Aim of the task -> Lines from the line with "simp [Node.leaves, Node.count]" to the line with "simp only [pop_append]" in the entries below, and only those, must be output exactly, with both ends included.

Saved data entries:
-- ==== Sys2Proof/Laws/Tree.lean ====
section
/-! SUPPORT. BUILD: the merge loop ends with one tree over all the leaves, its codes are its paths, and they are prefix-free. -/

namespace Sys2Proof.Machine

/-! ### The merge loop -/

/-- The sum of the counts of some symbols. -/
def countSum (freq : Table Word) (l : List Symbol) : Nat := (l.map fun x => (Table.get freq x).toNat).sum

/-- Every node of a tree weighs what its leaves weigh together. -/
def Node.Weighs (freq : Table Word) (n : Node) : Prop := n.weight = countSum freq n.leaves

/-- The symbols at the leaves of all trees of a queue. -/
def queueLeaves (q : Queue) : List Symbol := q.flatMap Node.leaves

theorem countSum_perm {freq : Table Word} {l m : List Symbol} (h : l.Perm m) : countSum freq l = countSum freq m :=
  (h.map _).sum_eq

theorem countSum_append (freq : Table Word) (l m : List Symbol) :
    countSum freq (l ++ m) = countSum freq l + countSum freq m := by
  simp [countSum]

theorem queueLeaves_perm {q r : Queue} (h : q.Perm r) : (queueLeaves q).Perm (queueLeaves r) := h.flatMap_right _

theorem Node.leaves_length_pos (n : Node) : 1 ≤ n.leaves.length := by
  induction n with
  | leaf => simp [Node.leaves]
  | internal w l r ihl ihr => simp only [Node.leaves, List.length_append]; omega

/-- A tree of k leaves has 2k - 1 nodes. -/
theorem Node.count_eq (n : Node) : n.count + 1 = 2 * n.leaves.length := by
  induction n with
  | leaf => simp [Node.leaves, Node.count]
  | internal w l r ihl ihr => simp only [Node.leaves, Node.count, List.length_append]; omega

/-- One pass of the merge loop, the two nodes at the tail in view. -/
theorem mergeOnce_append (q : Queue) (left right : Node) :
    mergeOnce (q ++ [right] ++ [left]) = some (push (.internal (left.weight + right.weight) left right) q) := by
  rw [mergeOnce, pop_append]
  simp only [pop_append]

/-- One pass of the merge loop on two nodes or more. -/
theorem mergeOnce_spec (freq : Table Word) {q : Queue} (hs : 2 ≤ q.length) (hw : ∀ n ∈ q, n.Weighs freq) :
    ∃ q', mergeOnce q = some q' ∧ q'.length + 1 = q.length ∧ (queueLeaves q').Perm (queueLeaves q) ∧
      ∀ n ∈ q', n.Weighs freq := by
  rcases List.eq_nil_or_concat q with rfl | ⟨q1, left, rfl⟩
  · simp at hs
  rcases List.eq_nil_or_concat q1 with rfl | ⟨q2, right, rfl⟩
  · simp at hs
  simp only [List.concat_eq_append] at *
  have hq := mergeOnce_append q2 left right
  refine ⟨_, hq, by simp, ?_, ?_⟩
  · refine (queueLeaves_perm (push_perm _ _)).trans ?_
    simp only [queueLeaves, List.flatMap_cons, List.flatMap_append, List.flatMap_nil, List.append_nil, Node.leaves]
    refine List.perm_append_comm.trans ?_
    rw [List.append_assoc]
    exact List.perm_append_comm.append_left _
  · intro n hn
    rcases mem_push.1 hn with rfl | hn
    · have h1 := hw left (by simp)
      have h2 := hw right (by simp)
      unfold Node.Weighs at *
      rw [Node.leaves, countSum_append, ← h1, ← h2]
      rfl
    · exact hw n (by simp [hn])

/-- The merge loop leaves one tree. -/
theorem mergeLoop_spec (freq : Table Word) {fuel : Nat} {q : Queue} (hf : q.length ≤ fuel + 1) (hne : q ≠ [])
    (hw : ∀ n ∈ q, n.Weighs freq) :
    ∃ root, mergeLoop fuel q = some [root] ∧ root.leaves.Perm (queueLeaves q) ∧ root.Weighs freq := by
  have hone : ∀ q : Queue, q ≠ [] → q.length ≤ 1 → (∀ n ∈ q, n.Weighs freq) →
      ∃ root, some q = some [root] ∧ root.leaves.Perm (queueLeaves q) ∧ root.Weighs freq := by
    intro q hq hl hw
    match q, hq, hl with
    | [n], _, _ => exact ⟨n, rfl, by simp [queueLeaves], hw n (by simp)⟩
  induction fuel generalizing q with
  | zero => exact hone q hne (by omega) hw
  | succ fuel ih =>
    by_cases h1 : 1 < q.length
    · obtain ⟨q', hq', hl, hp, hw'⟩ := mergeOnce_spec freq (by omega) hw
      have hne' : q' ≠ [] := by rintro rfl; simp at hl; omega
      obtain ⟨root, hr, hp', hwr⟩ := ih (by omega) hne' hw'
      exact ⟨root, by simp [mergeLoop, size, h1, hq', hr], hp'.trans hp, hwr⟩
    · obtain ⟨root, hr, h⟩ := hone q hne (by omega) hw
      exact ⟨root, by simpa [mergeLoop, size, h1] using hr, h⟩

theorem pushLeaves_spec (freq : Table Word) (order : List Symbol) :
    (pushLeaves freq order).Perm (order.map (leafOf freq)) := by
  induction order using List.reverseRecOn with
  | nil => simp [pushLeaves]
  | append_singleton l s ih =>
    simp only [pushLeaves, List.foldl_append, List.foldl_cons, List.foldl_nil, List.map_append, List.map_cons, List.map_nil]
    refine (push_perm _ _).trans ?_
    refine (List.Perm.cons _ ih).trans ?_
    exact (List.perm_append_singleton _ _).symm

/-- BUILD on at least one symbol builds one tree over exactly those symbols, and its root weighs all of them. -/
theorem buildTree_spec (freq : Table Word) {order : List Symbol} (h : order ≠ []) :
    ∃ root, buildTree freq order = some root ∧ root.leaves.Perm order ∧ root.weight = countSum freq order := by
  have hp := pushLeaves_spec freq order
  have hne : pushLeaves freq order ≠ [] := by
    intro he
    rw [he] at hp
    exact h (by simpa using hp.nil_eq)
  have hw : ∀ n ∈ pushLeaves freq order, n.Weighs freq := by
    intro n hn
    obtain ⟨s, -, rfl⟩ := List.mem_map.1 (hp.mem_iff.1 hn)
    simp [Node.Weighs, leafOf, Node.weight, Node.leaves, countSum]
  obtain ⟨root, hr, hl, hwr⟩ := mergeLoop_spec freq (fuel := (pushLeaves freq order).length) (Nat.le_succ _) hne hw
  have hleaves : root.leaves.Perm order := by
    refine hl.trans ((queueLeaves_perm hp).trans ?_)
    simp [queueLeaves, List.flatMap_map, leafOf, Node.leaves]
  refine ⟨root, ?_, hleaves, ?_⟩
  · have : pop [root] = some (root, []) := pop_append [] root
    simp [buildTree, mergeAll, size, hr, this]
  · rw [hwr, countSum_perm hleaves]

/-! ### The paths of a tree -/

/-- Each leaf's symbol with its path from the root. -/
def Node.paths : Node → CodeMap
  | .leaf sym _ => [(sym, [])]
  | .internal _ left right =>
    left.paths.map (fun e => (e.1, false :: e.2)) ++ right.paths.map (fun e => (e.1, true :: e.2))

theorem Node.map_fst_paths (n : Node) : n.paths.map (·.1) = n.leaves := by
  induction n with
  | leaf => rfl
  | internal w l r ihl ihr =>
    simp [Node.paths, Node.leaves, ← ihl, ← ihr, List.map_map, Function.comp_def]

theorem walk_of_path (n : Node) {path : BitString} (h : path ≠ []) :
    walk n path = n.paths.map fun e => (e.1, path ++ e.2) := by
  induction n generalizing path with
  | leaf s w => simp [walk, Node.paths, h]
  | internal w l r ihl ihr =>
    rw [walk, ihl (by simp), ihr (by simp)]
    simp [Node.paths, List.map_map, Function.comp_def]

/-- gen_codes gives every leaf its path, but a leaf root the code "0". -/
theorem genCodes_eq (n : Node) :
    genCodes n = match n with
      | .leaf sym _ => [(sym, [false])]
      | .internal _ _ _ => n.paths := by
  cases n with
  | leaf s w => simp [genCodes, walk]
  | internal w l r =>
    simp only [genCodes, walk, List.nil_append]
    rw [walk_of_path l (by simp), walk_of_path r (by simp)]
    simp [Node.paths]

The answer ->
  | leaf => simp [Node.leaves, Node.count]
  | internal w l r ihl ihr => simp only [Node.leaves, Node.count, List.length_append]; omega

/-- One pass of the merge loop, the two nodes at the tail in view. -/
theorem mergeOnce_append (q : Queue) (left right : Node) :
    mergeOnce (q ++ [right] ++ [left]) = some (push (.internal (left.weight + right.weight) left right) q) := by
  rw [mergeOnce, pop_append]
  simp only [pop_append]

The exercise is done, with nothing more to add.